=== SOURCE DATA ===

-- ==== Sys2Proof/Laws/Decode.lean ====
section
/-! SUPPORT. The fields of an instruction word as numbers. -/

namespace Sys2Proof

theorem toNat_append_eq {m n : Nat} (x : BitVec m) (y : BitVec n) : (x ++ y).toNat = x.toNat * 2 ^ n + y.toNat := by
  rw [BitVec.toNat_append, ← Nat.shiftLeft_add_eq_or_of_lt y.isLt, Nat.shiftLeft_eq]

/-- The opcode field as a number. -/
theorem opcodeField_toNat {W : Nat} (w : InstrWord W) : (opcodeField w).toNat = (w.toNat / 2 ^ (2 * W)) % 2 ^ 8 := by
  simp [opcodeField, BitVec.extractLsb'_toNat, Nat.shiftRight_eq_div_pow, Nat.two_mul]

/-- The `lhs` field as a number. -/
theorem lhsField_toNat {W : Nat} (w : InstrWord W) : (lhsField w).toNat = (w.toNat / 2 ^ W) % 2 ^ W := by
  simp [lhsField, BitVec.extractLsb'_toNat, Nat.shiftRight_eq_div_pow]

/-- The `rhs` field as a number. -/
theorem rhsField_toNat {W : Nat} (w : InstrWord W) : (rhsField w).toNat = w.toNat % 2 ^ W := by
  simp [rhsField, BitVec.extractLsb'_toNat]

theorem opcodeNumber_le (i : Instr) : opcodeNumber i ≤ 18 := by
  cases i <;> simp [opcodeNumber]

/-- An encoding as a number. -/
theorem encode_toNat (W : Nat) (i : Instr) :
    (encode W i).toNat = opcodeNumber i * 2 ^ (2 * W) + (i.lhs % 2 ^ W) * 2 ^ W + i.rhs % 2 ^ W := by
  have h : opcodeNumber i % 2 ^ 8 = opcodeNumber i := Nat.mod_eq_of_lt (by have := opcodeNumber_le i; omega)
  simp only [encode, toNat_append_eq, BitVec.toNat_ofNat, h, Nat.two_mul, Nat.pow_add, Nat.add_mul, Nat.mul_assoc]

/-- The fields of an encoding. -/
theorem encode_fields (W : Nat) (i : Instr) :
    (opcodeField (encode W i)).toNat = opcodeNumber i ∧ (lhsField (encode W i)).toNat = i.lhs % 2 ^ W ∧
      (rhsField (encode W i)).toNat = i.rhs % 2 ^ W := by
  have hW : 0 < 2 ^ W := Nat.two_pow_pos W
  have hl : i.lhs % 2 ^ W < 2 ^ W := Nat.mod_lt _ hW
  have hr : i.rhs % 2 ^ W < 2 ^ W := Nat.mod_lt _ hW
  have hlow : (i.lhs % 2 ^ W) * 2 ^ W + i.rhs % 2 ^ W < 2 ^ W * 2 ^ W := by nlinarith
  have h2 : 2 ^ (2 * W) = 2 ^ W * 2 ^ W := by rw [Nat.two_mul, Nat.pow_add]
  have hop := opcodeNumber_le i
  have hdiv : (encode W i).toNat / 2 ^ W = opcodeNumber i * 2 ^ W + i.lhs % 2 ^ W := by
    rw [encode_toNat, h2, show opcodeNumber i * (2 ^ W * 2 ^ W) + i.lhs % 2 ^ W * 2 ^ W + i.rhs % 2 ^ W =
      i.rhs % 2 ^ W + (opcodeNumber i * 2 ^ W + i.lhs % 2 ^ W) * 2 ^ W by ring, Nat.add_mul_div_right _ _ hW,
      Nat.div_eq_of_lt hr, Nat.zero_add]
  have hdiv2 : (encode W i).toNat / 2 ^ (2 * W) = opcodeNumber i := by
    rw [h2, ← Nat.div_div_eq_div_mul, hdiv, Nat.add_comm, Nat.add_mul_div_right _ _ hW, Nat.div_eq_of_lt hl, Nat.zero_add]
  refine ⟨?_, ?_, ?_⟩
  · rw [opcodeField_toNat, hdiv2]
    exact Nat.mod_eq_of_lt (by omega)
  · rw [lhsField_toNat, hdiv, Nat.add_comm, Nat.add_mul_mod_self_right, Nat.mod_eq_of_lt hl]
  · rw [rhsField_toNat, encode_toNat, h2, show opcodeNumber i * (2 ^ W * 2 ^ W) + i.lhs % 2 ^ W * 2 ^ W + i.rhs % 2 ^ W =
      i.rhs % 2 ^ W + (opcodeNumber i * 2 ^ W + i.lhs % 2 ^ W) * 2 ^ W by ring, Nat.add_mul_mod_self_right, Nat.mod_eq_of_lt hr]

/-- An instruction is the table's instruction of its own number and fields. -/
theorem instrOfOpcode_self (i : Instr) : instrOfOpcode (opcodeNumber i) i.lhs i.rhs = some i := by
  cases i <;> rfl

/-- What the table answers for a number: an instruction of that number with those fields, or nothing from 19 up. -/
theorem instrOfOpcode_cases (n l r : Nat) :
    (∃ i, instrOfOpcode n l r = some i ∧ opcodeNumber i = n ∧ i.lhs = l ∧ i.rhs = r ∧ n ≤ 18) ∨
      (instrOfOpcode n l r = none ∧ 19 ≤ n) := by
  by_cases hn : n ≤ 18
  · exact .inl (by interval_cases n <;> exact ⟨_, rfl, rfl, rfl, rfl, by omega⟩)
  · refine .inr ⟨?_, by omega⟩
    unfold instrOfOpcode
    split <;> first | omega | rfl

/-- What the decoder answers. -/
theorem decode_cases {W : Nat} (w : InstrWord W) :
    (∃ i, decode w = .instr i ∧ opcodeNumber i = (opcodeField w).toNat ∧ i.lhs = (lhsField w).toNat ∧
        i.rhs = (rhsField w).toNat ∧ (opcodeField w).toNat ≤ 18) ∨
      (decode w = .rejected (.invalidOpcode (opcodeField w).toNat) ∧ 19 ≤ (opcodeField w).toNat) := by
  rcases instrOfOpcode_cases (opcodeField w).toNat (lhsField w).toNat (rhsField w).toNat with ⟨i, h, hs⟩ | ⟨h, hn⟩
  · exact .inl ⟨i, by simp only [decode, h], hs⟩
  · exact .inr ⟨by simp only [decode, h], hn⟩

end Sys2Proof
end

===

§ WORK INSTRUCTION
Retype the lines from the one containing "split <;> first | omega | rfl" through the last line of the records. Leave out everything else.

§ EXERCISE ANSWER
    split <;> first | omega | rfl

/-- What the decoder answers. -/
theorem decode_cases {W : Nat} (w : InstrWord W) :
    (∃ i, decode w = .instr i ∧ opcodeNumber i = (opcodeField w).toNat ∧ i.lhs = (lhsField w).toNat ∧
        i.rhs = (rhsField w).toNat ∧ (opcodeField w).toNat ≤ 18) ∨
      (decode w = .rejected (.invalidOpcode (opcodeField w).toNat) ∧ 19 ≤ (opcodeField w).toNat) := by
  rcases instrOfOpcode_cases (opcodeField w).toNat (lhsField w).toNat (rhsField w).toNat with ⟨i, h, hs⟩ | ⟨h, hn⟩
  · exact .inl ⟨i, by simp only [decode, h], hs⟩
  · exact .inr ⟨by simp only [decode, h], hn⟩

end Sys2Proof
end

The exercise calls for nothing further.